我国低阶煤储量十分丰富，但低阶煤热值低、水分高、挥发分高、易自燃，直接燃烧效率低，污染严重。目前的深加工方法主要有热转化法和微生物降解转化法，其中热解、气化和液化等热转化方法存在能耗高、设备复杂的缺点。煤的微生物降解则是利用微生物的生化作用将煤炭转化为液体燃料或高附加值的化学品的一种新途径，具有反应条件温和、设备要求简单、能耗低等优点。煤的微生物降解转化研究至今已开展了四十余年，也取得了不少成果，但仍存在降解率低，降解时间长，降解机理不明晰等问题，还需进行大量的研究工作。

本文选用了花土沟游动微菌、多噬香鞘氨醇单胞菌、恶臭假单胞菌和枯草芽孢杆菌枯草亚种四种细菌，以及硬毛栓孔菌、新硬毛革耳、疣孢漆斑菌和黄孢原毛平革菌四种真菌对新疆大南湖低阶煤进行降解实验。通过单因素和正交试验确定了大南湖煤微生物降解的最佳工艺条件，利用多种方法表征了降解液相产物和固相产物。探究了六种螯合剂作用下细菌降解大南湖煤的降解过程。借助代谢组学的方法揭示了优势细菌花土沟游动微菌对大南湖煤的降解机理。同时，还通过蛋白组学技术和煤的模型化合物研究了优势真菌硬毛栓孔菌对大南湖煤的降解机理。本论文的具体工作如下：

(1) 四种细菌和四种真菌降解大南湖低阶煤的条件及产物分布研究

通过单因素和正交试验确定了四种细菌降解大南湖煤的最佳工艺条件为：煤浆浓度均为0.5 g/50 mL、菌液接种量在5-7 mL/50 mL之间、培养温度均为30 °C，降解时间均为15 天。花土沟游动微菌、多噬香鞘氨醇单胞菌、恶臭假单胞菌和枯草芽孢杆菌枯草亚种四种细菌在各自最佳工艺条件下对大南湖低阶煤的降解率分别为46.85%、41.62%、35.61%和37.12%。通过单因素和正交试验确定了四种真菌降解大南湖低阶煤的最佳工艺条件为：煤浆浓度均为0.6 g/50 mL、菌液接种量在8-10 mL/50 mL之间、培养温度均为30 °C，降解时间均为18天。硬毛栓孔菌、新硬毛革耳、疣孢漆斑菌和黄孢原毛平革菌四种真菌在各自最佳工艺条件下对大南湖低阶煤的降解率分别为75.05%、39.69%、70.54%和50.94%。四种细菌和四种真菌降解大南湖低阶煤的液相产物中含有大量的小分子有机物，分子量在85.05-546.79之间，主要有醇类、羧酸类、醛类、酮类、芳香烃和脂肪烃。细菌和真菌的作用使得大南湖低阶煤碳和硫含量降低，羧基和醚键被降解。细菌使煤样碳结构的石墨化程度增加，微晶结构的有序度增加而真菌能破坏煤的芳香结构和芳香层之间的连接。同时，细菌和真菌作用使煤的比表面积增大，煤结构中出现新的小孔和微孔。热重结果说明细菌和真菌确实对大南湖低阶煤的大分子结构产生了破坏作用，C_al-O、C_al-C_al、C_ar-O和C_ar-C_al等化学键被降解。
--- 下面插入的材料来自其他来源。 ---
theorem matchCmd_touch (e : Nat × Nat × Nat × List (BitVec 8)) (s : State) : TouchO k_matchCmd s (matchCmd e s) := by
  unfold matchCmd
  repeat' first
    | ((first | lift_lets -underBinder | skip); with_reducible intro zz; first | (refine cut_k (Touch k_matchCmd s zz) ?_ (fun _ => ?_); rotate_left; clear_value zz; rotate_right) | (refine cut_k (TouchO k_matchCmd s zz) ?_ (fun _ => ?_); rotate_left; clear_value zz; rotate_right) | clear_value zz)
    | with_reducible exact Touch.refl
    | with_reducible assumption
    | decide
    | with_reducible exact touchO_none
    | with_reducible refine touchO_some ?_
    | with_reducible refine touchO_map ?_ (fun _ _ => ?_)
    | with_reducible refine touch_getD ?_ ?_
    | with_reducible refine ite_k ?_ ?_
    | with_reducible apply Touch.then (compared_touch ..)
    | unfold zz; try dsimp -zeta only
    | split
    | exact touch_ofO rfl ‹TouchO _ _ (some _)›
    | with_reducible refine touchO_map' (fun _ => ?_)
    | refine touch_ofO (by assumption) ?_

theorem matchAll_touch (s : State) : Touch k_matchAll s (matchAll s) := by
  unfold matchAll
  simp -zeta -beta -eta only [mk_eq]
  repeat' first
    | ((first | lift_lets -underBinder | skip); with_reducible intro zz; first | ((first | (have _q : PairSt := zz; clear _q)); dsimp -zeta only [zz]; clear zz) | (refine cut_k (Touch k_matchAll s zz) ?_ (fun _ => ?_); rotate_left; clear_value zz; rotate_right) | (refine cut_k (TouchO k_matchAll s zz) ?_ (fun _ => ?_); rotate_left; clear_value zz; rotate_right) | clear_value zz)
    | with_reducible exact Touch.refl
    | with_reducible assumption
    | decide
    | with_reducible exact touchO_none
    | with_reducible refine touchO_some ?_
    | with_reducible refine touchO_map ?_ (fun _ _ => ?_)
    | with_reducible refine touch_getD ?_ ?_
    | with_reducible refine foldl_k (fun _ _ _ => ?_) ?_
    | with_reducible apply Touch.thenO (matchCmd_touch ..)
    | split
    | exact touch_ofO rfl ‹TouchO _ _ (some _)›
    | with_reducible refine touchO_map' (fun _ => ?_)
    | refine touch_ofO (by assumption) ?_
    | with_reducible apply Touch.then (upd_pairexpect ..)

theorem expectCmd_touch (n : Nat) (cyc : Nat) (ctl : Nat) (body : List (BitVec 8)) (s : State) : Touch k_expectCmd s (expectCmd n cyc ctl body s) := by
  unfold expectCmd
  simp -zeta -beta -eta only [mk_eq]
  repeat' first
    | ((first | lift_lets -underBinder | skip); with_reducible intro zz; first | ((first | (have _q : PairSt := zz; clear _q)); dsimp -zeta only [zz]; clear zz) | (refine cut_k (Touch k_expectCmd s zz) ?_ (fun _ => ?_); rotate_left; clear_value zz; rotate_right) | (refine cut_k (TouchO k_expectCmd s zz) ?_ (fun _ => ?_); rotate_left; clear_value zz; rotate_right) | clear_value zz)
    | with_reducible exact Touch.refl
    | with_reducible assumption
    | decide
    | with_reducible exact touchO_none
    | with_reducible refine touchO_some ?_
    | with_reducible refine touchO_map ?_ (fun _ _ => ?_)
    | with_reducible refine touch_getD ?_ ?_
    | with_reducible apply Touch.thenO (matchCmd_touch ..)
    | unfold zz; try dsimp -zeta only
    | split
    | exact touch_ofO rfl ‹TouchO _ _ (some _)›
    | with_reducible refine touchO_map' (fun _ => ?_)
    | refine touch_ofO (by assumption) ?_
    | with_reducible apply Touch.then (upd_pairexpect ..)
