theorem migrationEnd_touch (g : Nat) (s : State) : Touch k_migrationEnd s (migrationEnd g s) := by
  unfold migrationEnd
  repeat' first
    | ((first | lift_lets -underBinder | skip); with_reducible intro zz; first | (refine cut_k (Touch k_migrationEnd s zz) ?_ (fun _ => ?_); rotate_left; clear_value zz; rotate_right) | (refine cut_k (∀ t, Touch k_migrationEnd s t → Touch k_migrationEnd s (zz t)) (fun _ _ => ?_) (fun _ => ?_); rotate_left; clear_value zz; rotate_right) | (refine cut_k (∀ a t, Touch k_migrationEnd s t → Touch k_migrationEnd s (zz a t)) (fun _ _ _ => ?_) (fun _ => ?_); rotate_left; clear_value zz; rotate_right) | (refine cut_k (∀ a b t, Touch k_migrationEnd s t → Touch k_migrationEnd s (zz a b t)) (fun _ _ _ _ => ?_) (fun _ => ?_); rotate_left; clear_value zz; rotate_right) | (refine cut_k (∀ a b c d t, Touch k_migrationEnd s t → Touch k_migrationEnd s (zz a b c d t)) (fun _ _ _ _ _ _ => ?_) (fun _ => ?_); rotate_left; clear_value zz; rotate_right) | clear_value zz)
    | with_reducible exact Touch.refl
    | with_reducible assumption
    | decide
    | with_reducible refine ite_k ?_ ?_
    | with_reducible apply Touch.then (State_setRegion_touch ..)
    | with_reducible apply Touch.then (setRegState_touch ..)
    | with_reducible apply Touch.then (startReload_touch ..)
    | with_reducible apply Touch.then (logSteward_touch ..)
    | with_reducible apply Touch.then (moveLanes_touch ..)
    | unfold zz; try dsimp -zeta only
    | with_reducible apply_assumption

theorem leaveBehind_touch (n : Nat) (g : Nat) (s : State) : Touch k_leaveBehind s (leaveBehind n g s) := by
  unfold leaveBehind
  repeat' first
    | ((first | lift_lets -underBinder | skip); with_reducible intro zz; first | (refine cut_k (Touch k_leaveBehind s zz) ?_ (fun _ => ?_); rotate_left; clear_value zz; rotate_right) | clear_value zz)
    | with_reducible exact Touch.refl
    | with_reducible assumption
    | decide
    | with_reducible apply Touch.then (State_setRegion_touch ..)
    | with_reducible apply Touch.then (raiseCause_touch ..)
    | unfold zz; try dsimp -zeta only

theorem migrateOne_touch (n : Nat) (g : Nat) (s : State) : Touch k_migrateOne s (migrateOne n g s) := by
  unfold migrateOne
  repeat' first
    | ((first | lift_lets -underBinder | skip); with_reducible intro zz; first | (refine cut_k (okw k_migrateOne zz) (by with_reducible first | exact okw_LAW_TILE (by decide) | exact fun _ => okw_LAW_TILE (by decide)) (fun _ => ?_); clear_value zz) | (refine cut_k (Touch k_migrateOne s zz) ?_ (fun _ => ?_); rotate_left; clear_value zz; rotate_right) | (refine cut_k (Touch2 k_migrateOne s zz) ?_ (fun _ => ?_); rotate_left; clear_value zz; rotate_right) | (refine cut_k (TouchL k_migrateOne s zz) ?_ (fun _ => ?_); rotate_left; clear_value zz; rotate_right) | clear_value zz)
    | with_reducible exact Touch.refl
    | with_reducible assumption
    | decide
    | with_reducible exact okw_LAW_TILE (by decide)
    | with_reducible exact fun _ => okw_LAW_TILE (by decide)
    | with_reducible exact touchL_refl
    | with_reducible refine ite_k ?_ ?_
    | with_reducible refine wrAll_w ?_ ?_
    | with_reducible apply Touch.then (State_setReady_touch ..)
    | with_reducible apply Touch.then (leaveBehind_touch ..)
    | with_reducible apply Touch.then (logSteward_touch ..)
    | with_reducible apply Touch.then2 (checkState_touch ..)
    | with_reducible apply Touch.then (tileError_touch ..)
    | with_reducible apply Touch.thenL (LX_store_touch ..)
    | with_reducible apply Touch.then (moveCams_touch ..)
    | with_reducible apply Touch.then (homeIn_touch ..)
    | with_reducible refine Touch.ofL ?_
    | with_reducible refine Touch.snd ?_
    | unfold zz; try dsimp -zeta only
    | split
    | with_reducible refine touch2_mk ?_
    | exact touch_of2 rfl ‹Touch2 _ _ (_, _)›
    | refine touch_of2 (by assumption) ?_

theorem execMigrateContext_touch (s : State) : TouchX k_execMigrateContext s (execMigrateContext s) := by
  unfold execMigrateContext
  repeat' first
    | ((first | lift_lets -underBinder | skip); with_reducible intro zz; first | (refine cut_k (Touch k_execMigrateContext s zz) ?_ (fun _ => ?_); rotate_left; clear_value zz; rotate_right) | clear_value zz)
    | with_reducible exact Touch.refl
    | with_reducible assumption
    | decide
    | with_reducible refine touchX_next ?_
    | with_reducible refine ite_k ?_ ?_
    | with_reducible apply Touch.then (State_setRegion_touch ..)
    | with_reducible apply Touch.then (migrationEnd_touch ..)
    | with_reducible apply Touch.then (migrateOne_touch ..)
    | unfold zz; try dsimp -zeta only
    | split

theorem reinstall_touch (n : Nat) (s : State) : Touch k_reinstall s (reinstall n s) := by
  unfold reinstall
  repeat' first
    | ((first | lift_lets -underBinder | skip); with_reducible intro zz; first | (refine cut_k (okw k_reinstall zz) (by with_reducible first | exact okw_LAW_TILE (by decide) | exact fun _ => okw_LAW_TILE (by decide)) (fun _ => ?_); clear_value zz) | (refine cut_k (Touch k_reinstall s zz) ?_ (fun _ => ?_); rotate_left; clear_value zz; rotate_right) | (refine cut_k (TouchL k_reinstall s zz) ?_ (fun _ => ?_); rotate_left; clear_value zz; rotate_right) | clear_value zz)
    | with_reducible exact Touch.refl
    | with_reducible assumption
    | decide
    | with_reducible exact okw_LAW_TILE (by decide)
    | with_reducible exact fun _ => okw_LAW_TILE (by decide)
    | with_reducible exact touchL_refl
    | with_reducible refine ite_k ?_ ?_
    | with_reducible refine wrAll_w ?_ ?_
    | with_reducible apply Touch.then (clearInit_touch ..)
    | with_reducible apply Touch.thenL (LX_store_touch ..)
    | with_reducible apply Touch.then (putState_touch ..)
    | with_reducible refine Touch.ofL ?_
    | unfold zz; try dsimp -zeta only

theorem execReloadTestDone_touch (g : BitVec 2) (bad : Option (BitVec 8)) (s : State) : TouchX k_execReloadTestDone s (execReloadTestDone g bad s) := by
  unfold execReloadTestDone
  simp -zeta -beta -eta only [mk_eq]
  repeat' first
    | ((first | lift_lets -underBinder | skip); with_reducible intro zz; first | ((first | (have _q : BootSt := zz; clear _q)); dsimp -zeta only [zz]; clear zz) | (refine cut_k (Touch k_execReloadTestDone s zz) ?_ (fun _ => ?_); rotate_left; clear_value zz; rotate_right) | (refine cut_k (∀ t, Touch k_execReloadTestDone s t → Touch k_execReloadTestDone s (zz t)) (fun _ _ => ?_) (fun _ => ?_); rotate_left; clear_value zz; rotate_right) | (refine cut_k (∀ a t, Touch k_execReloadTestDone s t → Touch k_execReloadTestDone s (zz a t)) (fun _ _ _ => ?_) (fun _ => ?_); rotate_left; clear_value zz; rotate_right) | (refine cut_k (∀ a b t, Touch k_execReloadTestDone s t → Touch k_execReloadTestDone s (zz a b t)) (fun _ _ _ _ => ?_) (fun _ => ?_); rotate_left; clear_value zz; rotate_right) | (refine cut_k (∀ a b c d t, Touch k_execReloadTestDone s t → Touch k_execReloadTestDone s (zz a b c d t)) (fun _ _ _ _ _ _ => ?_) (fun _ => ?_); rotate_left; clear_value zz; rotate_right) | clear_value zz)
    | with_reducible exact Touch.refl
    | with_reducible assumption
    | decide
    | with_reducible exact okw_REGION_TILE_ERR (by decide)
    | with_reducible refine touchX_next ?_
    | with_reducible refine foldl_k (fun _ _ _ => ?_) ?_
    | with_reducible refine ite_k ?_ ?_
    | with_reducible refine fset_w ?_ ?_
    | with_reducible apply Touch.then (State_setRegion_touch ..)
    | with_reducible apply Touch.then (setRegState_touch ..)
    | with_reducible apply Touch.then (logSteward_touch ..)
    | with_reducible apply Touch.then (placeTask_touch ..)
    | with_reducible apply Touch.then (reinstall_touch ..)
    | with_reducible apply Touch.then (setVolts_touch ..)
    | with_reducible apply Touch.then (cause_touch ..)
    | with_reducible refine eachN_k (fun _ _ _ => ?_) ?_
    | unfold zz; try dsimp -zeta only
    | split
    | with_reducible apply_assumption
    | with_reducible apply Touch.then (upd_bootlanes ..)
(2) 六种螯合剂对四种细菌降解大南湖低阶煤的促进作用研究

探究了六种螯合剂 (AO、EDTA、CA、IDS、GLDA和MGDA) 对四种细菌 (花土沟游动微菌、多噬香鞘氨醇单胞菌、恶臭假单胞菌和枯草芽孢杆菌枯草亚种) 降解大南湖低阶煤的影响。AO、IDS、GLDA和MGDA这四种螯合剂的添加都能促进四种细菌对大南湖低阶煤的降解。在六种螯合剂中，GLDA对恶臭假单胞菌降解大南湖低阶煤的促进作用最为显著，在最佳工艺条件下，添加3 mM的GLDA能使降解率从39.66%提高到了81.46%，降解时间从14天缩短为2天。在大南湖低阶煤降解过程中，添加的螯合剂与金属离子结合，破坏煤中的配位键，碱性物质和四种细菌分泌的其它活性物质主要作用于羧基和醚键等。因此，螯合剂的加入使其能够与微生物分泌的其它活性物质协同降解大南湖低阶煤，极大提高降解率和缩短降解时间。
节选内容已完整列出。